» Exercise prompt: The required output is the line with "let t := (stepDot r d).1.ppu" through the final line of the entries, each one exactly as it stands.

[Dataset entries]
-- ==== Sys2Proof/Machine/Logic.lean ====
section
/-! DEFINITION. Logical operations and BIT (45_logical.md R355 to R358). -/

namespace Sys2Proof.Machine

/-- `A <- r; SetNZ(A)`, the end of AND, ORA and EOR (R355 to R357). -/
def setA (r : Byte) (s : State) : State := { s with a := r, p := setNZ r s.p }

/-- AND (R355). -/
def opAnd (o : Source) (base : Nat) (s : State) : Result := readClass o base (fun m s => setA (s.a &&& m) s) s

/-- ORA (R356). -/
def opOra (o : Source) (base : Nat) (s : State) : Result := readClass o base (fun m s => setA (s.a ||| m) s) s

/-- EOR (R357). -/
def opEor (o : Source) (base : Nat) (s : State) : Result := readClass o base (fun m s => setA (s.a ^^^ m) s) s

/-- BIT (R358): A is not written. -/
def opBit (m : MemOperand) (base : Nat) (s : State) : Result :=
  readClass (.mem m) base (fun m s => { s with p := bitFlags s.a m s.p }) s

/-- `$21` AND ($nn,X) (R355, R176): 2 bytes, 6 cycles. -/
def execAndIndx (b : Byte) (s : State) : Result := opAnd (.mem (.indx b)) 6 s

/-- `$25` AND $nn (R355, R173): 2 bytes, 3 cycles. -/
def execAndZp (b : Byte) (s : State) : Result := opAnd (.mem (.zp b)) 3 s

/-- `$29` AND #$nn (R355, R172): 2 bytes, 2 cycles. -/
def execAndImm (b : Byte) (s : State) : Result := opAnd (.imm b) 2 s

/-- `$2D` AND $hhll (R355, R179): 3 bytes, 4 cycles. -/
def execAndAbs (w : Word) (s : State) : Result := opAnd (.mem (.abs w)) 4 s

/-- `$31` AND ($nn),Y (R355, R177): 2 bytes, 5 cycles, one more when the index crosses a page (R185). -/
def execAndIndy (b : Byte) (s : State) : Result := opAnd (.mem (.indy b)) 5 s

/-- `$35` AND $nn,X (R355, R174): 2 bytes, 4 cycles. -/
def execAndZpx (b : Byte) (s : State) : Result := opAnd (.mem (.zpx b)) 4 s

/-- `$39` AND $hhll,Y (R355, R181): 3 bytes, 4 cycles, one more when the index crosses a page (R185). -/
def execAndAbsy (w : Word) (s : State) : Result := opAnd (.mem (.absy w)) 4 s

/-- `$3D` AND $hhll,X (R355, R180): 3 bytes, 4 cycles, one more when the index crosses a page (R185). -/
def execAndAbsx (w : Word) (s : State) : Result := opAnd (.mem (.absx w)) 4 s

/-- `$01` ORA ($nn,X) (R356, R176): 2 bytes, 6 cycles. -/
def execOraIndx (b : Byte) (s : State) : Result := opOra (.mem (.indx b)) 6 s

/-- `$05` ORA $nn (R356, R173): 2 bytes, 3 cycles. -/
def execOraZp (b : Byte) (s : State) : Result := opOra (.mem (.zp b)) 3 s

/-- `$09` ORA #$nn (R356, R172): 2 bytes, 2 cycles. -/
def execOraImm (b : Byte) (s : State) : Result := opOra (.imm b) 2 s

/-- `$0D` ORA $hhll (R356, R179): 3 bytes, 4 cycles. -/
def execOraAbs (w : Word) (s : State) : Result := opOra (.mem (.abs w)) 4 s

/-- `$11` ORA ($nn),Y (R356, R177): 2 bytes, 5 cycles, one more when the index crosses a page (R185). -/
def execOraIndy (b : Byte) (s : State) : Result := opOra (.mem (.indy b)) 5 s

/-- `$15` ORA $nn,X (R356, R174): 2 bytes, 4 cycles. -/
def execOraZpx (b : Byte) (s : State) : Result := opOra (.mem (.zpx b)) 4 s

/-- `$19` ORA $hhll,Y (R356, R181): 3 bytes, 4 cycles, one more when the index crosses a page (R185). -/
def execOraAbsy (w : Word) (s : State) : Result := opOra (.mem (.absy w)) 4 s

/-- `$1D` ORA $hhll,X (R356, R180): 3 bytes, 4 cycles, one more when the index crosses a page (R185). -/
def execOraAbsx (w : Word) (s : State) : Result := opOra (.mem (.absx w)) 4 s

/-- `$41` EOR ($nn,X) (R357, R176): 2 bytes, 6 cycles. -/
def execEorIndx (b : Byte) (s : State) : Result := opEor (.mem (.indx b)) 6 s

/-- `$45` EOR $nn (R357, R173): 2 bytes, 3 cycles. -/
def execEorZp (b : Byte) (s : State) : Result := opEor (.mem (.zp b)) 3 s

/-- `$49` EOR #$nn (R357, R172): 2 bytes, 2 cycles. -/
def execEorImm (b : Byte) (s : State) : Result := opEor (.imm b) 2 s

/-- `$4D` EOR $hhll (R357, R179): 3 bytes, 4 cycles. -/
def execEorAbs (w : Word) (s : State) : Result := opEor (.mem (.abs w)) 4 s

/-- `$51` EOR ($nn),Y (R357, R177): 2 bytes, 5 cycles, one more when the index crosses a page (R185). -/
def execEorIndy (b : Byte) (s : State) : Result := opEor (.mem (.indy b)) 5 s

/-- `$55` EOR $nn,X (R357, R174): 2 bytes, 4 cycles. -/
def execEorZpx (b : Byte) (s : State) : Result := opEor (.mem (.zpx b)) 4 s

/-- `$59` EOR $hhll,Y (R357, R181): 3 bytes, 4 cycles, one more when the index crosses a page (R185). -/
def execEorAbsy (w : Word) (s : State) : Result := opEor (.mem (.absy w)) 4 s

/-- `$5D` EOR $hhll,X (R357, R180): 3 bytes, 4 cycles, one more when the index crosses a page (R185). -/
def execEorAbsx (w : Word) (s : State) : Result := opEor (.mem (.absx w)) 4 s

/-- `$24` BIT $nn (R358, R173): 2 bytes, 3 cycles. -/
def execBitZp (b : Byte) (s : State) : Result := opBit (.zp b) 3 s

/-- `$2C` BIT $hhll (R358, R179): 3 bytes, 4 cycles. -/
def execBitAbs (w : Word) (s : State) : Result := opBit (.abs w) 4 s

end Sys2Proof.Machine
end

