/-- 60_exceptions.md R567 to R569 with 95_test_vectors.md X9: when an image is valid, and what its banks and mapper are. -/
def Obligations.RomValidityIsMagicCountsAndLength : Prop :=
  (∀ file : List Byte, romIsValid file = true ↔
      file.take 4 = [0x4E, 0x45, 0x53, 0x1A] ∧ 0 < (file.getD 4 0).toNat ∧
      16 + 512 * ((file.getD 6 0).getLsbD 2).toNat + 16384 * (file.getD 4 0).toNat + 8192 * (file.getD 5 0).toNat
        ≤ file.length ∧
      inMapperSet ((file.getD 7 0).toNat / 16 * 16 + (file.getD 6 0).toNat / 16) = true) ∧
    ∀ (file : List Byte) (c : Cartridge), parseRom file = .ok c →
      Cartridge.wf c = true ∧ c.prgBanks = (file.getD 4 0).toNat ∧ c.chrBanks = (file.getD 5 0).toNat ∧
      c.mapperId = (file.getD 7 0).toNat / 16 * 16 + (file.getD 6 0).toNat / 16

/-- R551, R552: a dot signals an NMI exactly when it begins VerticalBlank's first line and the NMI is enabled, and it then sets
the status flag; a rendered line keeps at most its first 8 sprites, sets the overflow flag when there were more, and writes its own row
of the output buffer. That the scanline counter is 0 on VerticalBlank's first line (log entry 13), when in its line a line is rendered
(log entry 14), and that an overflow flag that was set stays set (log entry 15), are the model's choice. -/
def Obligations.PpuSignalsVBlankAndLimitsSprites : Prop :=
  (∀ (r : Region) (d : Devices),
      let t := (stepDot r d).1.ppu
      let begins := d.ppu.timing.phase = .postRender ∧ t.timing.phase = .verticalBlank
      ((stepDot r d).2.nmi = true ↔ begins ∧ d.ppu.latches.nmiEnable = true) ∧
      (begins → t.latches.vblankFlag = true ∧ t.timing.scanline = 0 ∧ t.timing.dot = 0)) ∧
    ∀ (d : Devices) (line : Fin 240),
      let t := (renderLine d line).ppu
      t.lineSprites = (Config.spritesOnLine d line).take 8 ∧
      (t.latches.spriteOverflow = true ↔
        d.ppu.latches.spriteOverflow = true ∨ 8 < (Config.spritesOnLine d line).length) ∧
      ∀ row : Fin 240, row ≠ line → t.pixels[row] = d.ppu.pixels[row]

/-- R570, R554, 70_reset_and_hazards.md R623: a session step on NTSC is one CPU step and then 3 PPU dots for each of its cycles, and
the session's sum grows by the count; a halt step, which returns no count, advances nothing (DEDUCED, log entry 38). The dots of one
NTSC frame, 29,780 CPU cycles, enter VerticalBlank once, complete one frame, and lead back to where they began: that every frame is as
long is DEDUCED (log entry 13). That the session step is made in every phase but destroyed (log entry 29), and that the advance is an
event the devices remember (log entry 34), are the model's choice. -/
def Obligations.SessionStepsAdvanceThreeDotsPerCycle : Prop :=
  (∀ s t : State, s.session.region = .ntsc → s.session.phase ≠ .destroyed → step s = .next t →
      ∃ u, sessionStep s = .next u ∧
        u.session.totalCycles = s.session.totalCycles + t.cycles.getD 0 ∧
        (∀ n, t.cycles = some n →
          let v := advanceDots (3 * n) { t with dev := recordEvent t.dev (.advance n) }
          u.dev.ppu = v.dev.ppu ∧ u.dev.vram = v.dev.vram ∧ u.nmiPending = v.nmiPending ∧ u.irqPending = v.irqPending) ∧
        sameRegs t u ∧ u.ram = t.ram ∧ u.halted = t.halted ∧
        (t.cycles = none → u = t)) ∧
    ∀ (s : State) (n : Nat), s.Inv → s.session.region = .ntsc → n = 3 * 29780 →
      let t := advanceDots n s
      t.dev.ppu.timing = s.dev.ppu.timing ∧ t.dev.ppu.frames = s.dev.ppu.frames + 1 ∧ vblankEntries n s = 1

» Result of this exercise:
      let t := (stepDot r d).1.ppu
      let begins := d.ppu.timing.phase = .postRender ∧ t.timing.phase = .verticalBlank
      ((stepDot r d).2.nmi = true ↔ begins ∧ d.ppu.latches.nmiEnable = true) ∧
      (begins → t.latches.vblankFlag = true ∧ t.timing.scanline = 0 ∧ t.timing.dot = 0)) ∧
    ∀ (d : Devices) (line : Fin 240),
      let t := (renderLine d line).ppu
      t.lineSprites = (Config.spritesOnLine d line).take 8 ∧
      (t.latches.spriteOverflow = true ↔
        d.ppu.latches.spriteOverflow = true ∨ 8 < (Config.spritesOnLine d line).length) ∧
      ∀ row : Fin 240, row ≠ line → t.pixels[row] = d.ppu.pixels[row]

/-- R570, R554, 70_reset_and_hazards.md R623: a session step on NTSC is one CPU step and then 3 PPU dots for each of its cycles, and
the session's sum grows by the count; a halt step, which returns no count, advances nothing (DEDUCED, log entry 38). The dots of one
NTSC frame, 29,780 CPU cycles, enter VerticalBlank once, complete one frame, and lead back to where they began: that every frame is as
long is DEDUCED (log entry 13). That the session step is made in every phase but destroyed (log entry 29), and that the advance is an
event the devices remember (log entry 34), are the model's choice. -/
def Obligations.SessionStepsAdvanceThreeDotsPerCycle : Prop :=
  (∀ s t : State, s.session.region = .ntsc → s.session.phase ≠ .destroyed → step s = .next t →
      ∃ u, sessionStep s = .next u ∧
        u.session.totalCycles = s.session.totalCycles + t.cycles.getD 0 ∧
        (∀ n, t.cycles = some n →
          let v := advanceDots (3 * n) { t with dev := recordEvent t.dev (.advance n) }
          u.dev.ppu = v.dev.ppu ∧ u.dev.vram = v.dev.vram ∧ u.nmiPending = v.nmiPending ∧ u.irqPending = v.irqPending) ∧
        sameRegs t u ∧ u.ram = t.ram ∧ u.halted = t.halted ∧
        (t.cycles = none → u = t)) ∧
    ∀ (s : State) (n : Nat), s.Inv → s.session.region = .ntsc → n = 3 * 29780 →
      let t := advanceDots n s
      t.dev.ppu.timing = s.dev.ppu.timing ∧ t.dev.ppu.frames = s.dev.ppu.frames + 1 ∧ vblankEntries n s = 1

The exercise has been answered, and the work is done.